IEA (2022), Global Energy and Climate Model, IEA, Paris https://www.iea.org/reports/global-energy-and-climate-model, License: CC BY 4.0
Fossil fuel resources
The GEC supply modelling relies on estimates of remaining technically recoverable resources, rather than the (often more widely quoted) numbers for proven reserves. Resource estimates are subject to a considerable degree of uncertainty, as well as the distinction in the analysis between conventional and unconventional resource types.
Overall, the remaining technical recoverable resources of fossil fuels remain similar to the 2021 modelling cycle. All fuels are at a level comfortably sufficient to meet the projections of global energy demand growth to 2050 in all scenarios.

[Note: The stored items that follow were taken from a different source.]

-- ==== Sys2Proof/Laws/KeptCrossing.lean ====
section
/-! SUPPORT. What the operations of Machine/Crossing.lean keep (Laws/Keeps.lean). -/

namespace Sys2Proof
namespace Machine

theorem postEnd_kept {m : Nat} {og s : State} (h : Kept m og s) (hm : 0x80000000000003000 &&& m = 0x80000000000003000) : ∀ a2 a3 a4, Kept m og (postEnd s a2 a3 a4) := by
  intro a2 a3 a4
  unfold postEnd
  repeat' first
    | (with_reducible first | assumption | exact mask_sub hm rfl | apply countStatus_kept | apply retire_kept)
    | intro _
    | dsimp only

theorem postsAbort_kept {m : Nat} {og s : State} (h : Kept m og s) (hm : 0x80000000000003000 &&& m = 0x80000000000003000) : ∀ a2, Kept m og (postsAbort s a2) := by
  intro a2
  unfold postsAbort
  repeat' first
    | (with_reducible first | assumption | exact mask_sub hm rfl | apply forEach_kept | apply postEnd_kept | apply modCore_kept)
    | intro _
    | dsimp only
    | exact zero_put _ _ (by assumption)
    | split

theorem xingLost_kept {m : Nat} {og s : State} (h : Kept m og s) (hm : 0x8145001dcfd7e30e8 &&& m = 0x8145001dcfd7e30e8) : ∀ a2, Kept m og (xingLost s a2) := by
  intro a2
  unfold xingLost
  extract_lets +onlyGivenNames n
  try clear_value n
  repeat' first
    | (with_reducible first | assumption | exact mask_sub hm rfl | apply forEach_kept | apply modHb_kept | apply packetAbort_kept | apply wcLevel_kept | apply sledCut_kept | apply linkDown_kept | apply chanQuiet_kept | apply postsAbort_kept)
    | intro _
    | dsimp only
    | split

theorem xingBack_kept {m : Nat} {og s : State} (h : Kept m og s) (hm : 0x10000020400008 &&& m = 0x10000020400008) : ∀ a2, Kept m og (xingBack s a2) := by
  intro a2
  unfold xingBack
  extract_lets +onlyGivenNames n
  try clear_value n
  repeat' first
    | (with_reducible first | assumption | exact mask_sub hm rfl | apply wcLevel_kept | apply modDram_kept)
    | intro _
    | dsimp only
    | split

theorem xingChange_kept {m : Nat} {og s : State} (h : Kept m og s) (hm : 0x8145001dcfd7e30e8 &&& m = 0x8145001dcfd7e30e8) : ∀ t2 a3, Kept m og t2 → Kept m og (xingChange s t2 a3) := by
  intro t2 a3 k_t2
  unfold xingChange
  repeat' first
    | (with_reducible first | assumption | exact mask_sub hm rfl | apply xingLost_kept | apply xingBack_kept)
    | intro _
    | dsimp only
    | split

theorem clkFall_kept {m : Nat} {og s : State} (h : Kept m og s) (hm : 0x8145001dcfd7e32e8 &&& m = 0x8145001dcfd7e32e8) : ∀ a2, Kept m og (clkFall s a2) := by
  intro a2
  unfold clkFall
  repeat' first
    | (with_reducible first | assumption | exact mask_sub hm rfl | apply xingChange_kept | apply xingClockFall_kept)
    | intro _
    | dsimp only

theorem clkRise_kept {m : Nat} {og s : State} (h : Kept m og s) (hm : 0x8145001dcfd7e32e8 &&& m = 0x8145001dcfd7e32e8) : ∀ a2, Kept m og (clkRise s a2) := by
  intro a2
  unfold clkRise
  repeat' first
    | (with_reducible first | assumption | exact mask_sub hm rfl | apply xingChange_kept | apply xingClockRise_kept)
    | intro _
    | dsimp only

theorem execCrossingResetAssert_kept {s t : State} {a1 a2} (e : execCrossingResetAssert a1 a2 s = .next t) : Kept 0x8145001dcfd7e32e8 s t := by
  have h := Kept.same 0x8145001dcfd7e32e8 s
  have hm := Nat.and_self 0x8145001dcfd7e32e8
  refine next_kept e ?_
  repeat' first
    | (with_reducible first | assumption | exact mask_sub hm rfl | apply xingChange_kept | apply xingResetAssert_kept)
    | intro _
    | dsimp only

theorem execClockGoodFall_kept {s t : State} {a1} (e : execClockGoodFall a1 s = .next t) : Kept 0x8145001dcfd7e32e8 s t := by
  have h := Kept.same 0x8145001dcfd7e32e8 s
  have hm := Nat.and_self 0x8145001dcfd7e32e8
  refine next_kept e ?_
  repeat' first
    | (with_reducible first | assumption | exact mask_sub hm rfl | apply clkFall_kept)
    | intro _
    | dsimp only

theorem execClockGoodRise_kept {s t : State} {a1} (e : execClockGoodRise a1 s = .next t) : Kept 0x8145001dcfd7e32e8 s t := by
  have h := Kept.same 0x8145001dcfd7e32e8 s
  have hm := Nat.and_self 0x8145001dcfd7e32e8
  refine next_kept e ?_
  repeat' first
    | (with_reducible first | assumption | exact mask_sub hm rfl | apply clkRise_kept)
    | intro _
    | dsimp only

theorem execCrossingAbortDelivered_kept {s t : State} {a1} (e : execCrossingAbortDelivered a1 s = .next t) : Kept 0x8145001dcfd7e32e8 s t := by
  have h := Kept.same 0x8145001dcfd7e32e8 s
  have hm := Nat.and_self 0x8145001dcfd7e32e8
  refine next_kept e ?_
  repeat' first
    | (with_reducible first | assumption | exact mask_sub hm rfl | apply xingChange_kept | apply xingDeliver_kept)
    | intro _
    | dsimp only

theorem execCrossingSideReady_kept {s t : State} {a1 a2} (e : execCrossingSideReady a1 a2 s = .next t) : Kept 0x8145001dcfd7e32e8 s t := by
  have h := Kept.same 0x8145001dcfd7e32e8 s
  have hm := Nat.and_self 0x8145001dcfd7e32e8
  refine next_kept e ?_
  repeat' first
    | (with_reducible first | assumption | exact mask_sub hm rfl | apply xingChange_kept | apply xingSideReady_kept)
    | intro _
    | dsimp only

theorem paceClose_kept {m : Nat} {og s : State} (h : Kept m og s) (hm : 0x408 &&& m = 0x408) : ∀ a2 a3, Kept m og (paceClose s a2 a3) := by
  intro a2 a3
  unfold paceClose
  extract_lets +onlyGivenNames s0
  have k_s0 : Kept m og s0 := by
    dsimp only [s0]
    repeat' first
      | (with_reducible first | assumption | exact mask_sub hm rfl | apply fput_kept | apply sif_kept | apply fputB_kept | apply fset_kept)
      | intro _
      | dsimp only
      | split
      | (with_reducible first | apply kept_pace)
  clear_value s0
  repeat' first
    | (with_reducible first | assumption | exact mask_sub hm rfl | apply fput_kept | apply sif_kept | apply fputB_kept | apply fset_kept)
    | intro _
    | dsimp only
    | split
    | (with_reducible first | apply kept_pace)

theorem putVset_kept {m : Nat} {og s : State} (h : Kept m og s) (hm : 0x8 &&& m = 0x8) : ∀ a2, Kept m og (putVset s a2) := by
  intro a2
  unfold putVset
  repeat' first
    | (with_reducible first | assumption | exact mask_sub hm rfl | apply forEach_kept | apply fput_kept | apply fputB_kept)
    | intro _
    | dsimp only

theorem govern_kept {m : Nat} {og s : State} (h : Kept m og s) (hm : 0x8000000000003008 &&& m = 0x8000000000003008) : ∀ a2, Kept m og (govern s a2) := by
  intro a2
  unfold govern
  repeat' first
    | (with_reducible first | assumption | exact mask_sub hm rfl | apply count_kept | apply putVset_kept)
    | intro _
    | dsimp only
    | split
    | (with_reducible first | apply kept_sup)

theorem execPaceWindowClose_kept {s t : State} {a1 a2} (e : execPaceWindowClose a1 a2 s = .next t) : Kept 0x8000000000003408 s t := by
  have h := Kept.same 0x8000000000003408 s
  have hm := Nat.and_self 0x8000000000003408
  refine next_kept e ?_
  repeat' first
    | (with_reducible first | assumption | exact mask_sub hm rfl | apply forEach_kept | apply paceClose_kept | apply govern_kept | apply fput_kept)
    | intro _
    | dsimp only
    | split

end Machine
end Sys2Proof
end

Remaining technically recoverable resources of US tight oil (crude plus condensate) total more than 200 billion barrels. Natural gas resource numbers remain broadly similar to those of last year. Most of the proven reserves lie in the Middle East and Eurasia. World coal resources are made up of various types of coal: around 80% is steam and coking coal and the remainder is lignite. Coal resources are more available in parts of the world without substantial gas and oil resources, notably in Asia.

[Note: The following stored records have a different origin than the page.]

-- ==== Sys2Proof/Laws/KeptSweepRun.lean ====
section
/-! SUPPORT. What the operations of Machine/SweepRun.lean keep (Laws/Keeps.lean). -/

namespace Sys2Proof
namespace Machine

theorem schedPost_kept {m : Nat} {og s : State} (h : Kept m og s) (hm : 0x20000000 &&& m = 0x20000000) : ∀ a2 a3 a4 a5 a6 a7, Kept m og (schedPost s a2 a3 a4 a5 a6 a7) := by
  intro a2 a3 a4 a5 a6 a7
  unfold schedPost
  repeat' first
    | (with_reducible first | assumption | exact mask_sub hm rfl | apply modHb_kept)
    | intro _
    | dsimp only

theorem stepPost_kept {m : Nat} {og s : State} (h : Kept m og s) (hm : 0x20000000 &&& m = 0x20000000) : ∀ a2 a3 a4 a5 a6 a7, Kept m og (stepPost s a2 a3 a4 a5 a6 a7) := by
  intro a2 a3 a4 a5 a6 a7
  unfold stepPost
  repeat' first
    | (with_reducible first | assumption | exact mask_sub hm rfl | apply modHb_kept | apply schedPost_kept)
    | intro _
    | dsimp only
    | split

theorem portionBegin_kept {m : Nat} {og s : State} (h : Kept m og s) (hm : 0x8000001d02d7e30e8 &&& m = 0x8000001d02d7e30e8) : ∀ a2 a3, Kept m og (portionBegin s a2 a3) := by
  intro a2 a3
  unfold portionBegin
  extract_lets +onlyGivenNames steps
  try clear_value steps
  repeat' first
    | (with_reducible first | assumption | exact mask_sub hm rfl | apply modHb_kept | apply portionEnd_kept)
    | intro _
    | dsimp only
    | split

theorem portionStart_kept {m : Nat} {og s : State} (h : Kept m og s) (hm : 0x8000001d02d7e30e8 &&& m = 0x8000001d02d7e30e8) : ∀ a2, Kept m og (portionStart s a2) := by
  intro a2
  unfold portionStart
  extract_lets +onlyGivenNames st
  try clear_value st
  repeat' first
    | (with_reducible first | assumption | exact mask_sub hm rfl | apply portionBegin_kept)
    | intro _
    | dsimp only
    | split

theorem execPortionStart_kept {s t : State} {a1} (e : execPortionStart a1 s = .next t) : Kept 0x8000001d02d7e30e8 s t := by
  have h := Kept.same 0x8000001d02d7e30e8 s
  have hm := Nat.and_self 0x8000001d02d7e30e8
  refine next_kept e ?_
  repeat' first
    | (with_reducible first | assumption | exact mask_sub hm rfl | apply portionStart_kept)
    | intro _
    | dsimp only

theorem onStep_kept {m : Nat} {og s : State} (h : Kept m og s) (hm : 0x0 &&& m = 0x0) : ∀ a2 a3 f4, (∀ u0 u1 u2, Kept m og (f4 u0 u1 u2)) → Kept m og (onStep s a2 a3 f4) := by
  intro a2 a3 f4 hf4
  unfold onStep
  repeat' first
    | (with_reducible first | assumption | exact mask_sub hm rfl | apply hf4)
    | intro _
    | dsimp only
    | split

theorem stepPlain_kept {m : Nat} {og s : State} (h : Kept m og s) (hm : 0x8000001d02d7e30e8 &&& m = 0x8000001d02d7e30e8) : ∀ a2 a3, Kept m og (stepPlain s a2 a3) := by
  intro a2 a3
  unfold stepPlain
  repeat' first
    | (with_reducible first | assumption | exact mask_sub hm rfl | apply onStep_kept | apply curStepEnd_kept)
    | intro _
    | dsimp only

theorem execHeadStep_kept {s t : State} {a1} (e : execHeadStep a1 s = .next t) : Kept 0x8000001d02d7e30e8 s t := by
  have h := Kept.same 0x8000001d02d7e30e8 s
  have hm := Nat.and_self 0x8000001d02d7e30e8
  refine next_kept e ?_
  repeat' first
    | (with_reducible first | assumption | exact mask_sub hm rfl | apply stepPlain_kept)
    | intro _
    | dsimp only

theorem execLayer_kept {s t : State} {a1} (e : execLayer a1 s = .next t) : Kept 0x8000001d02d7e30e8 s t := by
  have h := Kept.same 0x8000001d02d7e30e8 s
  have hm := Nat.and_self 0x8000001d02d7e30e8
  refine next_kept e ?_
  repeat' first
    | (with_reducible first | assumption | exact mask_sub hm rfl | apply onStep_kept | apply curStepEnd_kept | apply stepPost_kept)
    | intro _
    | dsimp only

theorem stepSeek_kept {m : Nat} {og s : State} (h : Kept m og s) (hm : 0x8005001dcfd7e30e8 &&& m = 0x8005001dcfd7e30e8) : ∀ a2 a3 a4, Kept m og (stepSeek s a2 a3 a4) := by
  intro a2 a3 a4
  unfold stepSeek
  extract_lets +onlyGivenNames pta s1
  try clear_value pta
  have k_s1 : Kept m og s1 := by
    dsimp only [s1]
    repeat' first
      | (with_reducible first | assumption | exact mask_sub hm rfl | apply stepPost_kept | apply curStepEnd_kept | apply sledTarget_kept)
      | intro _
      | dsimp only
      | split
  clear_value s1
  repeat' first
    | (with_reducible first | assumption | exact mask_sub hm rfl | apply stepPost_kept | apply curStepEnd_kept | apply sledTarget_kept)
    | intro _
    | dsimp only
    | split

theorem execSeek_kept {s t : State} {a1} (e : execSeek a1 s = .next t) : Kept 0x8005001dcfd7e30e8 s t := by
  have h := Kept.same 0x8005001dcfd7e30e8 s
  have hm := Nat.and_self 0x8005001dcfd7e30e8
  refine next_kept e ?_
  repeat' first
    | (with_reducible first | assumption | exact mask_sub hm rfl | apply onStep_kept | apply stepSeek_kept)
    | intro _
    | dsimp only

theorem execWaitPos_kept {s t : State} {a1} (e : execWaitPos a1 s = .next t) : Kept 0x8000001d02d7e30e8 s t := by
  have h := Kept.same 0x8000001d02d7e30e8 s
  have hm := Nat.and_self 0x8000001d02d7e30e8
  refine next_kept e ?_
  repeat' first
    | (with_reducible first | assumption | exact mask_sub hm rfl | apply onStep_kept | apply curStepEnd_kept | apply modPortion_kept)
    | intro _
    | dsimp only
    | split

theorem execWaitWedge_kept {s t : State} {a1} (e : execWaitWedge a1 s = .next t) : Kept 0x8000001d02d7e30e8 s t := by
  have h := Kept.same 0x8000001d02d7e30e8 s
  have hm := Nat.and_self 0x8000001d02d7e30e8
  refine next_kept e ?_
  repeat' first
    | (with_reducible first | assumption | exact mask_sub hm rfl | apply onStep_kept | apply curStepEnd_kept | apply modPortion_kept)
    | intro _
    | dsimp only
    | split

theorem execWaitWedgeReached_kept {s t : State} {a1} (e : execWaitWedgeReached a1 s = .next t) : Kept 0x8000001d02d7e30e8 s t := by
  have h := Kept.same 0x8000001d02d7e30e8 s
  have hm := Nat.and_self 0x8000001d02d7e30e8
  refine next_kept e ?_
  repeat' first
    | (with_reducible first | assumption | exact mask_sub hm rfl | apply onStep_kept | apply curStepEnd_kept)
    | intro _
    | dsimp only
    | split

theorem stepMark_kept {m : Nat} {og s : State} (h : Kept m og s) (hm : 0x8000001d02d7e30e8 &&& m = 0x8000001d02d7e30e8) : ∀ a2 a3, Kept m og (stepMark s a2 a3) := by
  intro a2 a3
  unfold stepMark
  repeat' first
    | (with_reducible first | assumption | exact mask_sub hm rfl | apply curStepEnd_kept | apply sif_kept | apply fset_kept)
    | intro _
    | dsimp only

theorem execMark_kept {s t : State} {a1} (e : execMark a1 s = .next t) : Kept 0x8000001d02d7e30e8 s t := by
  have h := Kept.same 0x8000001d02d7e30e8 s
  have hm := Nat.and_self 0x8000001d02d7e30e8
  refine next_kept e ?_
  repeat' first
    | (with_reducible first | assumption | exact mask_sub hm rfl | apply onStep_kept | apply stepMark_kept)
    | intro _
    | dsimp only

theorem execNopStep_kept {s t : State} {a1} (e : execNopStep a1 s = .next t) : Kept 0x8000001d02d7e30e8 s t := by
  have h := Kept.same 0x8000001d02d7e30e8 s
  have hm := Nat.and_self 0x8000001d02d7e30e8
  refine next_kept e ?_
  repeat' first
    | (with_reducible first | assumption | exact mask_sub hm rfl | apply stepPlain_kept)
    | intro _
    | dsimp only

theorem execEndStep_kept {s t : State} {a1} (e : execEndStep a1 s = .next t) : Kept 0x8000001d02d7e30e8 s t := by
  have h := Kept.same 0x8000001d02d7e30e8 s
  have hm := Nat.and_self 0x8000001d02d7e30e8
  refine next_kept e ?_
  repeat' first
    | (with_reducible first | assumption | exact mask_sub hm rfl | apply stepPlain_kept)
    | intro _
    | dsimp only

theorem stepOpen_kept {m : Nat} {og s : State} (h : Kept m og s) (hm : 0x20000000 &&& m = 0x20000000) : ∀ a2 a3 a4 a5 a6, Kept m og (stepOpen s a2 a3 a4 a5 a6) := by
  intro a2 a3 a4 a5 a6
  unfold stepOpen
  repeat' first
    | (with_reducible first | assumption | exact mask_sub hm rfl | apply modHb_kept)
    | intro _
    | dsimp only

theorem armRead_kept {m : Nat} {og s : State} (h : Kept m og s) (hm : 0x8000000f0bd7e30e8 &&& m = 0x8000000f0bd7e30e8) : ∀ a2 a3 a4 a5 a6, Kept m og (armRead s a2 a3 a4 a5 a6) := by
  intro a2 a3 a4 a5 a6
  unfold armRead
  extract_lets +onlyGivenNames slots t s1
  try clear_value slots
  try clear_value t
  have k_s1 : Kept m og s1 := by
    dsimp only [s1]
    repeat' first
      | (with_reducible first | assumption | exact mask_sub hm rfl | apply showOpen_kept | apply stepOpen_kept | apply spanReached_kept | apply forEach_kept | apply slotQueue_kept)
      | intro _
      | dsimp only
      | (with_reducible first | apply kept_tiles_tileCtr)
  clear_value s1
  repeat' first
    | (with_reducible first | assumption | exact mask_sub hm rfl | apply showOpen_kept | apply stepOpen_kept | apply spanReached_kept | apply forEach_kept | apply slotQueue_kept)
    | intro _
    | dsimp only
    | (with_reducible first | apply kept_tiles_tileCtr)

theorem armWrite_kept {m : Nat} {og s : State} (h : Kept m og s) (hm : 0x10000020000000 &&& m = 0x10000020000000) : ∀ a2 a3 a4 a5, Kept m og (armWrite s a2 a3 a4 a5) := by
  intro a2 a3 a4 a5
  unfold armWrite
  extract_lets +onlyGivenNames slots oblit s1
  try clear_value slots
  try clear_value oblit
  have k_s1 : Kept m og s1 := by
    dsimp only [s1]
    repeat' first
      | (with_reducible first | assumption | exact mask_sub hm rfl | apply stepOpen_kept | apply forEach_kept | apply modWc_kept)
      | intro _
      | dsimp only
      | split
  clear_value s1
  repeat' first
    | (with_reducible first | assumption | exact mask_sub hm rfl | apply stepOpen_kept | apply forEach_kept | apply modWc_kept)
    | intro _
    | dsimp only
    | split

theorem dataStep_kept {m : Nat} {og s : State} (h : Kept m og s) (hm : 0x8000001d02d7e30e8 &&& m = 0x8000001d02d7e30e8) : ∀ a2 a3 f4, (∀ u0 u1 u2, Kept m og (f4 u0 u1 u2)) → Kept m og (dataStep s a2 a3 f4) := by
  intro a2 a3 f4 hf4
  unfold dataStep
  repeat' first
    | (with_reducible first | assumption | exact mask_sub hm rfl | apply hf4 | apply onStep_kept | apply curStepEnd_kept)
    | intro _
    | dsimp only
    | split

theorem execReadTile_kept {s t : State} {a1} (e : execReadTile a1 s = .next t) : Kept 0x8000001f0bd7e30e8 s t := by
  have h := Kept.same 0x8000001f0bd7e30e8 s
  have hm := Nat.and_self 0x8000001f0bd7e30e8
  refine next_kept e ?_
  repeat' first
    | (with_reducible first | assumption | exact mask_sub hm rfl | apply dataStep_kept | apply armRead_kept)
    | intro _
    | dsimp only

theorem execVerifyTile_kept {s t : State} {a1} (e : execVerifyTile a1 s = .next t) : Kept 0x8000001f0bd7e30e8 s t := by
  have h := Kept.same 0x8000001f0bd7e30e8 s
  have hm := Nat.and_self 0x8000001f0bd7e30e8
  refine next_kept e ?_
  repeat' first
    | (with_reducible first | assumption | exact mask_sub hm rfl | apply dataStep_kept | apply armRead_kept)
    | intro _
    | dsimp only

theorem execAuditTile_kept {s t : State} {a1} (e : execAuditTile a1 s = .next t) : Kept 0x8000001f0bd7e30e8 s t := by
  have h := Kept.same 0x8000001f0bd7e30e8 s
  have hm := Nat.and_self 0x8000001f0bd7e30e8
  refine next_kept e ?_
  repeat' first
    | (with_reducible first | assumption | exact mask_sub hm rfl | apply dataStep_kept | apply armRead_kept)
    | intro _
    | dsimp only

theorem execWriteTile_kept {s t : State} {a1} (e : execWriteTile a1 s = .next t) : Kept 0x8001001d02d7e30e8 s t := by
  have h := Kept.same 0x8001001d02d7e30e8 s
  have hm := Nat.and_self 0x8001001d02d7e30e8
  refine next_kept e ?_
  repeat' first
    | (with_reducible first | assumption | exact mask_sub hm rfl | apply dataStep_kept | apply armWrite_kept)
    | intro _
    | dsimp only

theorem execObliterate_kept {s t : State} {a1} (e : execObliterate a1 s = .next t) : Kept 0x8001001d02d7e30e8 s t := by
  have h := Kept.same 0x8001001d02d7e30e8 s
  have hm := Nat.and_self 0x8001001d02d7e30e8
  refine next_kept e ?_
  repeat' first
    | (with_reducible first | assumption | exact mask_sub hm rfl | apply dataStep_kept | apply armWrite_kept)
    | intro _
    | dsimp only

theorem execCalSlot_kept {s t : State} {a1} (e : execCalSlot a1 s = .next t) : Kept 0x8000001d02d7e30e8 s t := by
  have h := Kept.same 0x8000001d02d7e30e8 s
  have hm := Nat.and_self 0x8000001d02d7e30e8
  refine next_kept e ?_
  repeat' first
    | (with_reducible first | assumption | exact mask_sub hm rfl | apply onStep_kept | apply curStepEnd_kept | apply stepOpen_kept)
    | intro _
    | dsimp only
    | split

theorem closeStep_kept {m : Nat} {og s : State} (h : Kept m og s) (hm : 0x8000001d02d7e30e8 &&& m = 0x8000001d02d7e30e8) : ∀ a2 a3, Kept m og (closeStep s a2 a3) := by
  intro a2 a3
  unfold closeStep
  repeat' first
    | (with_reducible first | assumption | exact mask_sub hm rfl | apply curStepEnd_kept | apply stepMark_kept)
    | intro _
    | dsimp only
    | split

theorem closePortion_kept {m : Nat} {og s : State} (h : Kept m og s) (hm : 0x8000001d02d7e30e8 &&& m = 0x8000001d02d7e30e8) : ∀ a2, Kept m og (closePortion s a2) := by
  intro a2
  unfold closePortion
  repeat' first
    | (with_reducible first | assumption | exact mask_sub hm rfl | apply forEach_kept | apply closeStep_kept)
    | intro _
    | dsimp only
    | split

end Machine
end Sys2Proof
end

Overall, the gradual depletion of resources (at a pace that varies by scenario) means that operators have to develop more difficult and complex reservoirs. This tends to push up production costs over time, although this effect is offset by the assumed continuous adoption of new, more efficient production technologies and practices.
Electricity generation technology costs
Major contributors to the levelised cost of electricity (LCOE) include: overnight capital costs; capacity factor that describes the average output over the year relative to the maximum rated capacity (typical values provided); cost of fuel inputs; plus operation and maintenance. Economic lifetime assumptions are 25 years for solar PV, and onshore and offshore wind.
Weighted average cost of capital (WACC) reflects analysis for utility-scale solar PV in the World Energy Outlook 2020, with a range of 3-6%, and for offshore wind from the Offshore Wind Outlook 2019, with a range of 4-7%. Onshore wind was assumed to have the same WACC as utility-scale solar PV. A standard WACC was assumed for nuclear power, coal- and gas-fired power plants (7-8% based on the stage of economic development).
The value-adjusted levelised cost of electricity (VALCOE) incorporates information on both costs and the value provided to the system. Based on the LCOE, estimates of energy, capacity and flexibility value are incorporated to provide a more complete metric of competitiveness for electricity generation technologies. The method is explained in the detailed GEC Model documentation, available for download on the GEC Model landing page.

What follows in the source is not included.